I bet it is also CPU dependant - it is quite likely that there isn't
any special hardware to support partial writes of %ah so it ends up taking
a slow path (possibly even a microcoded one to get an 8% regression).
As well as swapping %al <-> %ah try changing the outer loop decrement to
sub $0x100, %ax
since %al is zero that will set the z flag the same.
I've just hacked a test into some test code I've got.
I'm not seeing an unexpected costs on either zen-5 or haswell.
So it may be more subtle.
David
>
> Never imagined a register selection can make an 8% difference in
> performance! Anyways, will update the patch with this finding.

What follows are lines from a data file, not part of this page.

/-! ### Host events -/

/-- R192: START outside DECODING sets every element; the zero mask is ERR_CONFIGURATION, a budget of 0 ends at once
in DONE_BUDGET, and any other START begins DECODING. -/
def Obligations.StartOpensASession : Prop :=
  ∀ (m : Word) (B : Option Time) (s : State), s.status ≠ .decoding →
    let loaded (st : Status) : State :=
      { s with
        status := st, cfgMask := m, cfgGroups := groups m, cfgWidth := width m, cfgBudget := B, waAcc := 0#32,
        waCount := 0, lastValid := false, lastValue := 0#32, cursor := 0#64, trace := [], cancelPending := false,
        bytesConsumed := 0#64, errCursor := 0#64 }
    (m = 0#32 → exec (.start m B) s = .next (loaded (.error .configuration)) ∧ (width m).val = 0 ∧ groups m = 0#4) ∧
    (m ≠ 0#32 → B = some 0#64 → exec (.start m B) s = .next (loaded (.done .budget))) ∧
    (m ≠ 0#32 → B ≠ some 0#64 → exec (.start m B) s = .next (loaded .decoding))

/-- R193, R195, R197, R199: the ignored events change no state at all. -/
def Obligations.IgnoredEventsChangeNothing : Prop :=
  ∀ s : State,
    (s.status = .decoding → ∀ m B, exec (.start m B) s = .next s) ∧
    (s.status ≠ .decoding → (∀ b, exec (.byte b) s = .next s) ∧ exec .eos s = .next s ∧ exec .cancel s = .next s)

/-- R196: EOS ends the session normally at a word boundary and corruptly inside a word, even with a cancel pending. -/
def Obligations.EosEndsTheSession : Prop :=
  ∀ s : State, s.status = .decoding →
    (s.waCount.val = 0 → exec .eos s = .next { s with status := .done .eos }) ∧
    (0 < s.waCount.val →
      exec .eos s = .next { s with status := .error .corruptStream, errCursor := s.cursor, cancelPending := false })

/-- R198: CANCEL is observed at once at a word boundary and latched inside a word. -/
def Obligations.CancelIsObservedOrLatched : Prop :=
  ∀ s : State, s.status = .decoding →
    (s.waCount.val = 0 →
      exec .cancel s = .next { s with status := .error .cancelled, errCursor := s.cursor, cancelPending := false }) ∧
    (0 < s.waCount.val → exec .cancel s = .next { s with cancelPending := true })

/-! ### The step -/

/-- R3, R190: a step takes the oldest offered event and runs what it decodes to; the queue is the model's (log 1). -/
def Obligations.StepRunsTheOldestEvent : Prop :=
  ∀ (s : State) (e : HostEvent) (es : List HostEvent) (i : Instr), s.inbox = e :: es → decodeEvent e = .ok i →
    step s = exec i { s with inbox := es }

/-- R203, R249 and log 11: while the host is silent the state is kept. -/
def Obligations.SilentHostKeepsTheState : Prop :=
  ∀ s : State, s.inbox = [] → step s = .next s

/-- R190: every event is handled in every status, so a step over events that exist always answers a next state. -/
def Obligations.EveryEventStepCompletes : Prop :=
  (∀ (i : Instr) (s : State), isEvent i → ∃ t, exec i s = .next t) ∧
  (∀ s : State, (∀ e ∈ s.inbox, e.code.toNat < 5) → ∃ t, step s = .next t)

/-- The host's probe (log 2, log 9, log 10): the step after placing a table row runs that row; of a word, at a word
boundary of a session of its width with its bytes counted: the session that runs, if it has that width, else one with
all of groups 0 to n-1 enabled and no budget, in which only this word's bytes were consumed. -/
def Obligations.PlacedRowIsRunByTheNextStep : Prop :=
  ∀ (nbits w : Nat) (i : Instr) (s : State), decodeTableWord nbits w = some i →
    (isEvent i → step (s.withFetchWord nbits w) = exec i s) ∧
    (∀ bs, encode i = .word bs → bs.length = nbits / 8 ∧
      ∃ u : State, step (s.withFetchWord nbits w) = exec i u ∧ u.status = .decoding ∧ u.cfgWidth.val = bs.length ∧
        (s.status = .decoding → s.cfgWidth.val = bs.length →
          u = { s with bytesConsumed := s.bytesConsumed + BitVec.ofNat 64 bs.length, waAcc := 0#32, waCount := 0 }) ∧
        (s.status ≠ .decoding ∨ s.cfgWidth.val ≠ bs.length →
          u = { loadSession (prefixMask bs.length) none s with
            status := .decoding, bytesConsumed := BitVec.ofNat 64 bs.length }))

/-! ### Whole-machine rules -/

/-- R201 (derived in the spec): under the invariant, a host event changes `status` exactly as the phase graph says. -/
def Obligations.StatusFollowsThePhaseGraph : Prop :=
  ∀ (i : Instr) (s t : State), BlockInv s → isEvent i → exec i s = .next t →
    (∀ st, PhaseChange s i st → t.status = st) ∧ (t.status ≠ s.status → PhaseChange s i t.status)

/-- R38: while DECODING only RESET changes the configuration, and it ends the session. -/
def Obligations.ConfigurationFixedWhileDecoding : Prop :=
  ∀ (i : Instr) (s t : State), s.status = .decoding → exec i s = .next t →
    (i ≠ .reset → t.cfgMask = s.cfgMask ∧ t.cfgGroups = s.cfgGroups ∧ t.cfgWidth = s.cfgWidth ∧ t.cfgBudget = s.cfgBudget) ∧
    (i = .reset → t.status = .idle)

/-- R171: a record enters only at the end of the buffer, at the cursor, one per step and only by a SAMPLE word (a
SAMPLE row, or the byte that completes one); none is rewritten or removed within a session. -/
def Obligations.TraceIsAppendOnly : Prop :=
  ∀ (i : Instr) (s t : State), exec i s = .next t → i ≠ .reset → (∀ m B, i = .start m B → s.status = .decoding) →
    t.trace = s.trace ∨
      (s.status = .decoding ∧ t.trace = s.trace ++ [⟨t.lastValue, s.cursor⟩] ∧ t.lastValid = true ∧ t.cursor = s.cursor ∧
        ((∃ n row w, sampleRow n = some row ∧ i = row w) ∨
         (∃ b, i = .byte b ∧ s.cfgWidth.val ≤ s.waCount.val + 1 ∧
           runFlag s.cfgWidth.val (lowBits (8 * s.cfgWidth.val) (s.waAcc ||| (b.setWidth 32 <<< (8 * s.waCount.val)))) = false)))

/-- R175, R241: in a terminal status only START and RESET change anything, and they empty the buffer. -/
def Obligations.TerminalStatusIsKept : Prop :=
  ∀ (i : Instr) (s t : State), ((∃ d, s.status = .done d) ∨ ∃ e, s.status = .error e) → exec i s = .next t →
    (i ≠ .reset → (∀ m B, i ≠ .start m B) → t = s) ∧
    (i = .reset ∨ (∃ m B, i = .start m B) → t.trace = [] ∧ t.errCursor = 0#64 ∧ t.cursor = 0#64)

/-- R236: error entry writes the status, `err_cursor` and `cancel_pending` and nothing else; and every step that
enters an error status leaves `err_cursor` at the cursor and no cancel pending. -/
def Obligations.ErrorEntryRecordsTheCursor : Prop :=
  (∀ (e : ErrorStatus) (s : State),
    raise e s = { s with status := .error e, errCursor := s.cursor, cancelPending := false }) ∧
  (∀ (i : Instr) (s t : State) (e : ErrorStatus), exec i s = .next t → t.status = .error e → s.status ≠ .error e →
    t.errCursor = t.cursor ∧ t.cancelPending = false)

/-- R234: only the first word of a session raises ERR_PROTOCOL; `err_cursor` is 0, all W bytes are counted and there
is no record. -/
def Obligations.ProtocolErrorIsTheFirstWord : Prop :=
  ∀ (i : Instr) (s t : State), BlockInv s → isEvent i → exec i s = .next t → s.status ≠ .error .protocol →
    t.status = .error .protocol →
    t.errCursor = 0#64 ∧ t.cursor = 0#64 ∧ t.bytesConsumed.toNat = s.cfgWidth.val ∧ t.trace = []

/-- R270 (derived in the spec): the cursor that ends a session by the budget passes it by at most `2^(8W-1)-1`, and
the records are kept whole (R147). -/
def Obligations.BudgetOvershootIsBounded : Prop :=
  ∀ (b : Byte) (B : Time) (s t : State), BlockInv s → s.status = .decoding → s.cfgBudget = some B →
    exec (.byte b) s = .next t → t.status = .done .budget →
    B.toNat ≤ t.cursor.toNat ∧ t.cursor.toNat - B.toNat ≤ 2 ^ (8 * s.cfgWidth.val - 1) - 1 ∧ t.trace = s.trace

/-- The model's carriers (log 1, log 4): no instruction touches the parameters (R192: "every element except the
parameters") or the host's queue. -/
def Obligations.ParametersAndQueueAreNeverWritten : Prop :=
  ∀ (i : Instr) (s t : State), exec i s = .next t → t.params = s.params ∧ t.inbox = s.inbox

/-! ### Invariants -/

/-- The invariants of R37 hold at reset. -/
def Obligations.InvariantHoldsAtReset : Prop := BlockInv State.reset ∧ State.reset.byteAligned

/-- R37 items 1 to 7 (derived in the spec), with R25, R26, R28, R30, R35: every step keeps them. -/
def Obligations.EveryStepKeepsTheInvariant : Prop :=
  ∀ s t : State, BlockInv s → step s = .next t → BlockInv t

/-- R37 item 8 (derived in the spec), for a step that does not wrap `bytes_consumed` (log 16). -/
def Obligations.BytesConsumedStayAligned : Prop :=
  ∀ s t : State, BlockInv s → s.byteAligned → s.bytesConsumed ≠ BitVec.allOnes 64 → step s = .next t → t.byteAligned

/-! ### Runs -/

/-- R149 (derived in the spec): after an accepted START nothing of the earlier state remains, so the same events give
the same state, bit for bit. -/
def Obligations.SessionsDoNotDependOnThePast : Prop :=
  ∀ (m : Word) (B : Option Time) (es : List HostEvent) (s₁ s₂ : State),
    s₁.status ≠ .decoding → s₂.status ≠ .decoding → s₁.params = s₂.params →
    deliver ({ code := 1#3, mask := m, budget := B } :: es) s₁ = deliver ({ code := 1#3, mask := m, budget := B } :: es) s₂

/-- R80 (derived in the spec): the RUN words of `HOLD d` are all legal and their durations add up to `d`. -/
def Obligations.HoldDurationsAddUp : Prop :=
  ∀ n d : Nat, 1 ≤ n → n ≤ 4 → 1 ≤ d →
    ((holdCounts n d).map (· + 1)).sum = d ∧ (∀ c ∈ holdCounts n d, c < 2 ^ (8 * n - 1)) ∧
    (holdBytes n d).isSome = true ∧ holdBytes n 0 = none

On Sat, Mar 28, 2026 at 10:08:37AM +0000, David Laight wrote:
> On Fri, 27 Mar 2026 17:42:56 -0700
> Pawan Gupta <pawan.kumar.gupta@linux.intel.com> wrote:
>
> > On Thu, Mar 26, 2026 at 01:29:31PM -0700, Pawan Gupta wrote:
> > > On Thu, Mar 26, 2026 at 10:45:57AM +0000, David Laight wrote:
> > > > On Thu, 26 Mar 2026 11:01:20 +0100
> > > > Borislav Petkov <bp@alien8.de> wrote:
> > > >
> > > > > On Thu, Mar 26, 2026 at 01:39:34AM -0700, Pawan Gupta wrote:
> > > > > > I believe the equivalent for cpu_feature_enabled() in asm is the
> > > > > > ALTERNATIVE. Please let me know if I am missing something.
> > > > >
> > > > > Yes, you are.
> > > > >
> > > > > The point is that you don't want to stick those alternative calls inside some
> > > > > magic bhb_loop function but hand them in from the outside, as function
> > > > > arguments.
> > > > >
> > > > > Basically what I did.
> > > > >
> > > > > Then you were worried about this being C code and it had to be noinstr... So
> > > > > that outer function can be rewritten in asm, I think, and still keep it well
> > > > > separate.
> > > > >
> > > > > I'll try to rewrite it once I get a free minute, and see how it looks.
> > > > >
> > > >
> > > > I think someone tried getting C code to write the values to global data
> > > > and getting the asm to read them.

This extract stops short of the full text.